Markets’ Hopes for Fed Interest Rate Cuts Are Rapidly Fading Away
- As both energy prices and inflation fears pop, expectations for Federal Reserve (Fed) interest rate cuts are sliding, reflecting a shift in market sentiment as inflation risks resurface. Traders in recent days have abandoned hopes of an early summer easing from the central bank, a change in thinking that coincided with the U.S.-Israel attacks on Iran and a burst in oil prices to around $100 a barrel.
- Before the conflict, the market anticipation had been for a quarter percentage point rate reduction in June 2026, likely another one in September 2026, and an outside chance of even three, depending on how the economics played out, according to the CME Group’s FedWatch calculations, highlighting how expectations for policy easing were previously stronger.

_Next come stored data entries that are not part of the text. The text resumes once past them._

-- ==== Sys2Proof/Laws/KeepsAuthority.lean ====
section
/-! SUPPORT. What the operations of Machine/Authority.lean keep. -/

set_option Elab.async false

namespace Sys2Proof.Machine

theorem State.modAuth_keeps {mk : Nat} {z s : State} (h : Keeps mk z s) (f : AuthSt → AuthSt) (hf : (f s.auth).otp = s.auth.otp ∧ (f s.auth).srcId = s.auth.srcId) (hm : Sub 0x200000 mk := by exact Sub.of rfl) :
    Keeps mk z (State.modAuth s f) := by
  refine h.within hm ?_
  replace h : Keeps 0x200000 s s := .refl _
  refine h.of rfl rfl rfl (fun i => ⟨i.regs, i.ports, i.exch, i.sensors, i.gens, i.doms, i.data, i.image⟩) ?_
    (by intro p hp; cases p <;> first | exact rfl | exact ⟨rfl, rfl, rfl⟩ | exact absurd hp (by decide) | exact hf.1 | exact hf.2)
  show OtpSt.Le s.auth.otp (f s.auth).otp
  rw [hf.1]
  exact .refl _

theorem State.modOtp_keeps {mk : Nat} {z s : State} (h : Keeps mk z s) (f : OtpSt → OtpSt) (hf : OtpSt.Le s.auth.otp (f s.auth.otp)) (hm : Sub 0x4200000 mk := by exact Sub.of rfl) :
    Keeps mk z (State.modOtp s f) := by
  refine h.within hm ?_
  replace h : Keeps 0x4200000 s s := .refl _
  exact h.of rfl rfl rfl (fun i => ⟨i.regs, i.ports, i.exch, i.sensors, i.gens, i.doms, i.data, i.image⟩) hf (by intro p hp; cases p <;> first | exact rfl | exact ⟨rfl, rfl, rfl⟩ | exact absurd hp (by decide))

theorem State.cmdDone_keeps {mk : Nat} {z s : State} (hk : Keeps mk z s) (slot status detail : Nat) (hm : Sub 0x400003 mk := by exact Sub.of rfl) :
    Keeps mk z (State.cmdDone s slot status detail) := by
  refine hk.within hm ?_
  replace hk : Keeps 0x400003 s s := .refl _
  unfold State.cmdDone
  repeat' first
    | (extract_lets -descend +onlyGivenNames x0; refine Keeps.cut (m := 0x400003) (z := s) (v := x0) ?_ (fun h0 => ?_); rotate_left; clear_value x0; rotate_left; dsimp -zeta only [x0]; clear x0)
    | (extract_lets -descend +onlyGivenNames x0; first
        | ((with_reducible first | have _w : LinkSt := x0 | have _w : TimeSt := x0 | have _w : PowerSt := x0 | have _w : SampSt := x0 | have _w : FwSt := x0 | have _w : AuthSt := x0 | have _w : PulseSt := x0 | have _w : CoreSt := x0); clear _w; dsimp -zeta only [x0]; clear x0)
        | clear_value x0)
    | with_reducible intro _
    | lift_lets
    | with_reducible assumption
    | (with_reducible first | apply KeepsR.present | apply KeepsR.next | exact KeepsR.fault | exact KeepsO.none | apply KeepsO.some | apply State.wr_keeps | apply State.irq_keeps)
    | (with_reducible refine State.modRegion_keeps ?_ _ _ (fun _ w => w))
    | (with_reducible refine State.modFw_keeps ?_ _ ⟨rfl, rfl⟩)
    | (with_reducible refine State.modAuth_keeps ?_ _ ⟨rfl, rfl⟩)
    | (with_reducible refine Keeps.mk0 ?_ ?g; (first | with_reducible assumption | (refine Keeps.snd ?_ (by assumption)) | (refine Keeps.some ?_ (by assumption)) | (with_reducible first | apply State.wr_keeps | apply State.irq_keeps)); with_reducible case g => exact fun h => Keeps.mk' h)
    | (with_reducible apply Keeps.ite)
    | (with_reducible apply Keeps.foldl)
    | (with_reducible apply Keeps.foldlSnd)
    | (with_reducible apply Keeps.foldlFst)
    | split
    | (refine Keeps.some ?_ (by assumption))
    | (refine Keeps.snd ?_ (by assumption))
    | exact Sub.of rfl
    | dsimp only

theorem State.askerDone_keeps {mk : Nat} {z s : State} (hk : Keeps mk z s) (asker status detail : Nat) (hm : Sub 0x400003 mk := by exact Sub.of rfl) :
    Keeps mk z (State.askerDone s asker status detail) := by
  refine hk.within hm ?_
  replace hk : Keeps 0x400003 s s := .refl _
  unfold State.askerDone
  repeat' first
    | with_reducible assumption
    | with_reducible apply State.cmdDone_keeps
    | (with_reducible apply Keeps.ite)
    | split
    | exact Sub.of rfl
    | dsimp only

theorem State.reqRefuse_keeps {mk : Nat} {z s : State} (hk : Keeps mk z s) (c : Change) (reason : Nat) (hm : Sub 0x4804F7 mk := by exact Sub.of rfl) :
    Keeps mk z (State.reqRefuse s c reason) := by
  refine hk.within hm ?_
  replace hk : Keeps 0x4804F7 s s := .refl _
  unfold State.reqRefuse
  repeat' first
    | (extract_lets -descend +onlyGivenNames x0; refine Keeps.cut (m := 0x4804F7) (z := s) (v := x0) ?_ (fun h0 => ?_); rotate_left; clear_value x0; rotate_left; dsimp -zeta only [x0]; clear x0)
    | (extract_lets -descend +onlyGivenNames x0; clear_value x0)
    | lift_lets
    | with_reducible assumption
    | (with_reducible first | apply State.wr_keeps | apply State.irq_keeps | apply State.event_keeps | apply State.logViol_keeps | apply State.askerDone_keeps)
    | (with_reducible apply Keeps.ite)
    | split
    | exact Sub.of rfl
    | dsimp only

theorem State.writerTake_keepsAux {z s : State} (hk : Keeps 0x6804F7 z s) (n : Nat) : Keeps 0x6804F7 z (State.writerTake n s) := by
  induction n generalizing s with
  | zero => exact hk
  | succ n ih =>
    unfold State.writerTake
    repeat' first
      | with_reducible intro _
      | with_reducible assumption
      | (with_reducible first | apply ih | apply State.reqRefuse_keeps)
      | (with_reducible refine State.modAuth_keeps ?_ _ ⟨rfl, rfl⟩)
      | (with_reducible refine Keeps.mk0 ?_ ?g; (first | with_reducible assumption | (refine Keeps.snd ?_ (by assumption)) | (refine Keeps.some ?_ (by assumption)) | (with_reducible first | apply ih | apply State.reqRefuse_keeps)); with_reducible case g => exact fun h => Keeps.mk' h)
      | (with_reducible apply Keeps.ite)
      | split
      | (refine Keeps.some ?_ (by assumption))
      | exact Sub.of rfl
      | dsimp only

theorem State.writerTake_keeps {mk : Nat} {z s : State} (h : Keeps mk z s) (n : Nat) (hm : Sub 0x6804F7 mk := by exact Sub.of rfl) : Keeps mk z (State.writerTake n s) :=
  h.within hm (State.writerTake_keepsAux (.refl _) n)

theorem State.writerQueue_keeps {mk : Nat} {z s : State} (hk : Keeps mk z s) (c : Change) (hm : Sub 0x6804F7 mk := by exact Sub.of rfl) :
    Keeps mk z (State.writerQueue s c) := by
  refine hk.within hm ?_
  replace hk : Keeps 0x6804F7 s s := .refl _
  unfold State.writerQueue
  repeat' first
    | (extract_lets -descend +onlyGivenNames x0; refine Keeps.cut (m := 0x6804F7) (z := s) (v := x0) ?_ (fun h0 => ?_); rotate_left; clear_value x0; rotate_left; dsimp -zeta only [x0]; clear x0)
    | (extract_lets -descend +onlyGivenNames x0; clear_value x0)
    | with_reducible intro _
    | lift_lets
    | with_reducible assumption
    | with_reducible apply State.writerTake_keeps
    | (with_reducible refine State.modAuth_keeps ?_ _ ⟨rfl, rfl⟩)
    | (with_reducible refine Keeps.mk0 ?_ ?g; (first | with_reducible assumption | (refine Keeps.snd ?_ (by assumption)) | (refine Keeps.some ?_ (by assumption)) | (with_reducible first | apply State.writerTake_keeps)); with_reducible case g => exact fun h => Keeps.mk' h)
    | exact Sub.of rfl
    | dsimp only

theorem State.otpCount_keeps {mk : Nat} {z s : State} (h : Keeps mk z s) (c : Change) (void : Bool) (hm : Sub 0x4200000 mk := by exact Sub.of rfl) :
    Keeps mk z (State.otpCount s c void) := by
  refine h.within hm ?_
  replace h : Keeps 0x4200000 s s := .refl _
  unfold State.otpCount
  refine State.modOtp_keeps h _ ⟨Nat.le_refl _, Nat.le_refl _, Nat.le_refl _, Nat.le_succ _, id, id, ?_⟩
  dsimp only
  split
  · exact List.prefix_append _ _
  · exact List.prefix_refl _

theorem State.otpEffect_keeps {mk : Nat} {z s : State} (hk : Keeps mk z s) (c : Change) (hm : Sub 0x13EE5F7 mk := by exact Sub.of rfl) :
    Keeps mk z (State.otpEffect s c) := by
  refine hk.within hm ?_
  replace hk : Keeps 0x13EE5F7 s s := .refl _
  unfold State.otpEffect
  repeat' first
    | with_reducible intro _
    | with_reducible assumption
    | (with_reducible first | apply State.irq_keeps | apply State.traceKeyRevoked_keeps)
    | (with_reducible refine State.modAuth_keeps ?_ _ ⟨rfl, rfl⟩)
    | (with_reducible refine Keeps.mk0 ?_ ?g; (first | with_reducible assumption | (refine Keeps.snd ?_ (by assumption)) | (refine Keeps.some ?_ (by assumption)) | (with_reducible first | apply State.irq_keeps | apply State.traceKeyRevoked_keeps)); with_reducible case g => exact fun h => Keeps.mk' h)
    | (with_reducible apply Keeps.ite)
    | split
    | exact Sub.of rfl
    | dsimp only

theorem OtpSt.apply_le (o : OtpSt) (c : Change) : OtpSt.Le o (o.apply c) := by
  unfold OtpSt.apply
  repeat' split
  all_goals
    refine ⟨?_, ?_, ?_, Nat.le_refl _, ?_, ?_, List.prefix_refl _⟩
    · simp [Nat.le_max_left]
    · simp [Nat.le_max_left]
    · simp
    · simp
    · simp

theorem State.otpProgram_keeps {mk : Nat} {z s : State} (h : Keeps mk z s) (c : Change) (hm : Sub 0x4200000 mk := by exact Sub.of rfl) :
    Keeps mk z (State.otpProgram s c) := by
  refine h.within hm ?_
  replace h : Keeps 0x4200000 s s := .refl _
  exact State.otpCount_keeps (State.modOtp_keeps h _ (OtpSt.apply_le _ _)) _ _

theorem State.otpCommit_keeps {mk : Nat} {z s : State} (hk : Keeps mk z s) (c : Change) (hm : Sub 0x57EE5F7 mk := by exact Sub.of rfl) :
    Keeps mk z (State.otpCommit s c) := by
  refine hk.within hm ?_
  replace hk : Keeps 0x57EE5F7 s s := .refl _
  unfold State.otpCommit
  repeat' first
    | (extract_lets -descend +onlyGivenNames x0; refine Keeps.cut (m := 0x57EE5F7) (z := s) (v := x0) ?_ (fun h0 => ?_); rotate_left; clear_value x0; rotate_left; dsimp -zeta only [x0]; clear x0)
    | (extract_lets -descend +onlyGivenNames x0; clear_value x0)
    | lift_lets
    | with_reducible assumption
    | (with_reducible first | apply State.wr_keeps | apply State.irq_keeps | apply State.event_keeps | apply State.askerDone_keeps | apply State.otpEffect_keeps | apply State.otpProgram_keeps)
    | (with_reducible apply Keeps.ite)
    | split
    | exact Sub.of rfl
    | dsimp only

theorem State.otpFault_keeps {mk : Nat} {z s : State} (hk : Keeps mk z s) (c : Change) (hm : Sub 0x4804F7 mk := by exact Sub.of rfl) :
    Keeps mk z (State.otpFault s c) := by
  refine hk.within hm ?_
  replace hk : Keeps 0x4804F7 s s := .refl _
  unfold State.otpFault
  repeat' first
    | (extract_lets -descend +onlyGivenNames x0; refine Keeps.cut (m := 0x4804F7) (z := s) (v := x0) ?_ (fun h0 => ?_); rotate_left; clear_value x0; rotate_left; dsimp -zeta only [x0]; clear x0)
    | (extract_lets -descend +onlyGivenNames x0; clear_value x0)
    | lift_lets
    | with_reducible assumption
    | (with_reducible first | apply State.irq_keeps | apply State.event_keeps | apply State.reqRefuse_keeps)
    | (with_reducible apply Keeps.ite)
    | split
    | exact Sub.of rfl
    | dsimp only

theorem State.otpDone_keeps {mk : Nat} {z s : State} (hk : Keeps mk z s) (ok : Bool) (hm : Sub 0x57EE5F7 mk := by exact Sub.of rfl) :
    Keeps mk z (State.otpDone s ok) := by
  refine hk.within hm ?_
  replace hk : Keeps 0x57EE5F7 s s := .refl _
  unfold State.otpDone
  repeat' first
    | (extract_lets -descend +onlyGivenNames x0; refine Keeps.cut (m := 0x57EE5F7) (z := s) (v := x0) ?_ (fun h0 => ?_); rotate_left; clear_value x0; rotate_left; dsimp -zeta only [x0]; clear x0)
    | (extract_lets -descend +onlyGivenNames x0; clear_value x0)
    | with_reducible intro _
    | lift_lets
    | with_reducible assumption
    | (with_reducible first | apply State.writerTake_keeps | apply State.otpCommit_keeps | apply State.otpFault_keeps)
    | (with_reducible refine State.modAuth_keeps ?_ _ ⟨rfl, rfl⟩)
    | (with_reducible refine Keeps.mk0 ?_ ?g; (first | with_reducible assumption | (refine Keeps.snd ?_ (by assumption)) | (refine Keeps.some ?_ (by assumption)) | (with_reducible first | apply State.writerTake_keeps | apply State.otpCommit_keeps | apply State.otpFault_keeps)); with_reducible case g => exact fun h => Keeps.mk' h)
    | (with_reducible apply Keeps.ite)
    | split
    | (refine Keeps.some ?_ (by assumption))
    | exact Sub.of rfl
    | dsimp only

- Much of the thinking behind that approach was that a softening labour market, moderating inflation and a new dovish chair coming on board in May 2026 would push the Fed into an easing posture. However, at least as long as the Iran drama plays out, the expectations now are that fighting inflation will remain paramount.

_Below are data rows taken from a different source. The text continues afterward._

theorem State.powerUp_keeps {mk : Nat} {z s : State} (hk : Keeps mk z s) (straps : Nat) (slow : List (Nat × Nat)) (hm : Sub 0x12ED24F7 mk := by exact Sub.of rfl) :
    Keeps mk z (State.powerUp s straps slow) := by
  refine hk.within hm ?_
  replace hk : Keeps 0x12ED24F7 s s := .refl _
  unfold State.powerUp
  repeat' first
    | (extract_lets -descend +onlyGivenNames x0; refine Keeps.cut (m := 0x12ED24F7) (z := s) (v := x0) ?_ (fun h0 => ?_); rotate_left; clear_value x0; rotate_left; dsimp -zeta only [x0]; clear x0)
    | (extract_lets -descend +onlyGivenNames x0; first
        | ((with_reducible first | have _w : LinkSt := x0 | have _w : TimeSt := x0 | have _w : PowerSt := x0 | have _w : SampSt := x0 | have _w : FwSt := x0 | have _w : AuthSt := x0 | have _w : PulseSt := x0 | have _w : CoreSt := x0); clear _w; dsimp -zeta only [x0]; clear x0)
        | clear_value x0)
    | with_reducible intro _
    | lift_lets
    | with_reducible assumption
    | (with_reducible first | apply KeepsR.present | apply KeepsR.next | exact KeepsR.fault | exact KeepsO.none | apply KeepsO.some | apply present_keeps | apply State.event_keeps | apply State.uaEnter_keeps | apply State.modRep_keeps | apply State.showRecord_keeps | apply State.clockCheck_keeps | apply State.pairMarkers_keeps | apply State.strapCheck_keeps | apply State.latchFuses_keeps)
    | (with_reducible refine State.modRegion_keeps ?_ _ _ (fun _ w => w))
    | (with_reducible refine State.modFw_keeps ?_ _ ⟨rfl, rfl⟩)
    | (with_reducible refine State.modAuth_keeps ?_ _ ⟨rfl, rfl⟩)
    | (with_reducible refine Keeps.mk0 ?_ ?g; (first | with_reducible assumption | (refine Keeps.snd ?_ (by assumption)) | (refine Keeps.some ?_ (by assumption)) | (with_reducible first | apply present_keeps | apply State.event_keeps | apply State.uaEnter_keeps | apply State.modRep_keeps | apply State.showRecord_keeps | apply State.clockCheck_keeps | apply State.pairMarkers_keeps | apply State.strapCheck_keeps | apply State.latchFuses_keeps)); with_reducible case g => exact fun h => Keeps.mk' h)
    | (with_reducible apply Keeps.ite)
    | (with_reducible apply Keeps.foldl)
    | (with_reducible apply Keeps.foldlSnd)
    | (with_reducible apply Keeps.foldlFst)
    | split
    | (refine Keeps.some ?_ (by assumption))
    | (refine Keeps.snd ?_ (by assumption))
    | exact Sub.of rfl
    | dsimp only

theorem execPowerOnResetRelease_keeps {mk : Nat} {z s : State} (hk : Keeps mk z s) (straps : Nat) (slow : List (Nat × Nat)) (hm : Sub 0x12ED24F7 mk := by exact Sub.of rfl) :
    KeepsR mk z (execPowerOnResetRelease straps slow s) := by
  refine KeepsR.within hk hm ?_
  replace hk : Keeps 0x12ED24F7 s s := .refl _
  unfold execPowerOnResetRelease
  repeat' first
    | with_reducible assumption
    | (with_reducible first | apply KeepsR.present | apply KeepsR.next | exact KeepsR.fault | apply State.powerUp_keeps)
    | exact Sub.of rfl
    | dsimp only

theorem State.storedBad_keeps {mk : Nat} {z s : State} (hk : Keeps mk z s) (index : Nat) (hm : Sub 0xC04F7 mk := by exact Sub.of rfl) :
    Keeps mk z (State.storedBad s index) := by
  refine hk.within hm ?_
  replace hk : Keeps 0xC04F7 s s := .refl _
  unfold State.storedBad
  repeat' first
    | with_reducible intro _
    | with_reducible assumption
    | (with_reducible first | apply State.fateLost_keeps | apply State.store_keeps | apply State.modPub_keeps | apply State.ctxAcked_keeps)
    | (with_reducible refine Keeps.mk0 ?_ ?g; (first | with_reducible assumption | (refine Keeps.snd ?_ (by assumption)) | (refine Keeps.some ?_ (by assumption)) | (with_reducible first | apply State.fateLost_keeps | apply State.store_keeps | apply State.modPub_keeps | apply State.ctxAcked_keeps)); with_reducible case g => exact fun h => Keeps.mk' h)
    | (with_reducible apply Keeps.ite)
    | split
    | (refine Keeps.some ?_ (by assumption))
    | exact Sub.of rfl
    | dsimp only

theorem State.latchBad_keeps {mk : Nat} {z s : State} (hk : Keeps mk z s) (hm : Sub 0x80575 mk := by exact Sub.of rfl) :
    Keeps mk z (State.latchBad s) := by
  refine hk.within hm ?_
  replace hk : Keeps 0x80575 s s := .refl _
  unfold State.latchBad
  repeat' first
    | (extract_lets -descend +onlyGivenNames x0; refine Keeps.cut (m := 0x80575) (z := s) (v := x0) ?_ (fun h0 => ?_); rotate_left; clear_value x0; rotate_left; dsimp -zeta only [x0]; clear x0)
    | (extract_lets -descend +onlyGivenNames x0; first
        | ((with_reducible first | have _w : LinkSt := x0 | have _w : TimeSt := x0 | have _w : PowerSt := x0 | have _w : SampSt := x0 | have _w : FwSt := x0 | have _w : AuthSt := x0 | have _w : PulseSt := x0 | have _w : CoreSt := x0); clear _w; dsimp -zeta only [x0]; clear x0)
        | clear_value x0)
    | with_reducible intro _
    | lift_lets
    | with_reducible assumption
    | (with_reducible first | apply KeepsR.present | apply KeepsR.next | exact KeepsR.fault | exact KeepsO.none | apply KeepsO.some | apply State.dropped_keeps | apply State.originate_keeps)
    | (with_reducible refine State.modRegion_keeps ?_ _ _ (fun _ w => w))
    | (with_reducible refine State.modFw_keeps ?_ _ ⟨rfl, rfl⟩)
    | (with_reducible refine State.modAuth_keeps ?_ _ ⟨rfl, rfl⟩)
    | (with_reducible refine Keeps.mk0 ?_ ?g; (first | with_reducible assumption | (refine Keeps.snd ?_ (by assumption)) | (refine Keeps.some ?_ (by assumption)) | (with_reducible first | apply State.dropped_keeps | apply State.originate_keeps)); with_reducible case g => exact fun h => Keeps.mk' h)
    | (with_reducible apply Keeps.ite)
    | (with_reducible apply Keeps.foldl)
    | (with_reducible apply Keeps.foldlSnd)
    | (with_reducible apply Keeps.foldlFst)
    | split
    | (refine Keeps.some ?_ (by assumption))
    | (refine Keeps.snd ?_ (by assumption))
    | exact Sub.of rfl
    | dsimp only

theorem State.tensorBad_keeps {mk : Nat} {z s : State} (hk : Keeps mk z s) (w : Nat) (hm : Sub 0x80575 mk := by exact Sub.of rfl) :
    Keeps mk z (State.tensorBad s w) := by
  refine hk.within hm ?_
  replace hk : Keeps 0x80575 s s := .refl _
  unfold State.tensorBad
  repeat' first
    | (extract_lets -descend +onlyGivenNames x0; refine Keeps.cut (m := 0x80575) (z := s) (v := x0) ?_ (fun h0 => ?_); rotate_left; clear_value x0; rotate_left; dsimp -zeta only [x0]; clear x0)
    | (extract_lets -descend +onlyGivenNames x0; clear_value x0)
    | lift_lets
    | with_reducible assumption
    | (with_reducible first | apply State.dropped_keeps | apply State.originate_keeps | apply State.delTensor_keeps)
    | (with_reducible apply Keeps.ite)
    | split
    | (refine Keeps.some ?_ (by assumption))
    | (refine Keeps.snd ?_ (by assumption))
    | exact Sub.of rfl
    | dsimp only

theorem State.checksumBad_keeps {mk : Nat} {z s : State} (hk : Keeps mk z s) (hm : Sub 0x3 mk := by exact Sub.of rfl) :
    Keeps mk z (State.checksumBad s) := by
  refine hk.within hm ?_
  replace hk : Keeps 0x3 s s := .refl _
  unfold State.checksumBad
  repeat' first
    | (extract_lets -descend +onlyGivenNames x0; refine Keeps.cut (m := 0x3) (z := s) (v := x0) ?_ (fun h0 => ?_); rotate_left; clear_value x0; rotate_left; dsimp -zeta only [x0]; clear x0)
    | (extract_lets -descend +onlyGivenNames x0; first
        | ((with_reducible first | have _w : LinkSt := x0 | have _w : TimeSt := x0 | have _w : PowerSt := x0 | have _w : SampSt := x0 | have _w : FwSt := x0 | have _w : AuthSt := x0 | have _w : PulseSt := x0 | have _w : CoreSt := x0); clear _w; dsimp -zeta only [x0]; clear x0)
        | clear_value x0)
    | with_reducible intro _
    | lift_lets
    | with_reducible assumption
    | (with_reducible first | apply KeepsR.present | apply KeepsR.next | exact KeepsR.fault | exact KeepsO.none | apply KeepsO.some | apply State.bumpSat_keeps)
    | (with_reducible refine State.modRegion_keeps ?_ _ _ (fun _ w => w))
    | (with_reducible refine State.modFw_keeps ?_ _ ⟨rfl, rfl⟩)
    | (with_reducible refine State.modAuth_keeps ?_ _ ⟨rfl, rfl⟩)
    | (with_reducible refine Keeps.mk0 ?_ ?g; (first | with_reducible assumption | (refine Keeps.snd ?_ (by assumption)) | (refine Keeps.some ?_ (by assumption)) | (with_reducible first | apply State.bumpSat_keeps)); with_reducible case g => exact fun h => Keeps.mk' h)
    | (with_reducible apply Keeps.ite)
    | (with_reducible apply Keeps.foldl)
    | (with_reducible apply Keeps.foldlSnd)
    | (with_reducible apply Keeps.foldlFst)
    | split
    | (refine Keeps.some ?_ (by assumption))
    | (refine Keeps.snd ?_ (by assumption))
    | exact Sub.of rfl
    | dsimp only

- A higher inflation path will make it harder for the Fed to start cutting soon, and as such, Goldman Sachs officially adjusted its rate forecast, pushing back the next cut to September from June, though it still thinks the Fed could lower once more before the end of 2026.
- Additionally, traders in the fed funds futures market have taken even a September cut off the table and now see only one coming, in December, according to the CME gauge, with no additional cuts priced in until well into 2027 or even into the early part of 2028, despite expectations surrounding the arrival of a new Fed chair.
- The Fed will get another look at inflation data when the Commerce Department releases the personal consumption expenditures price index data for January 2026, while the rate-setting Federal Open Market Committee issues its next rate decision on March 18, 2026, and traders are assigning a nearly 100% probability to the committee staying on hold.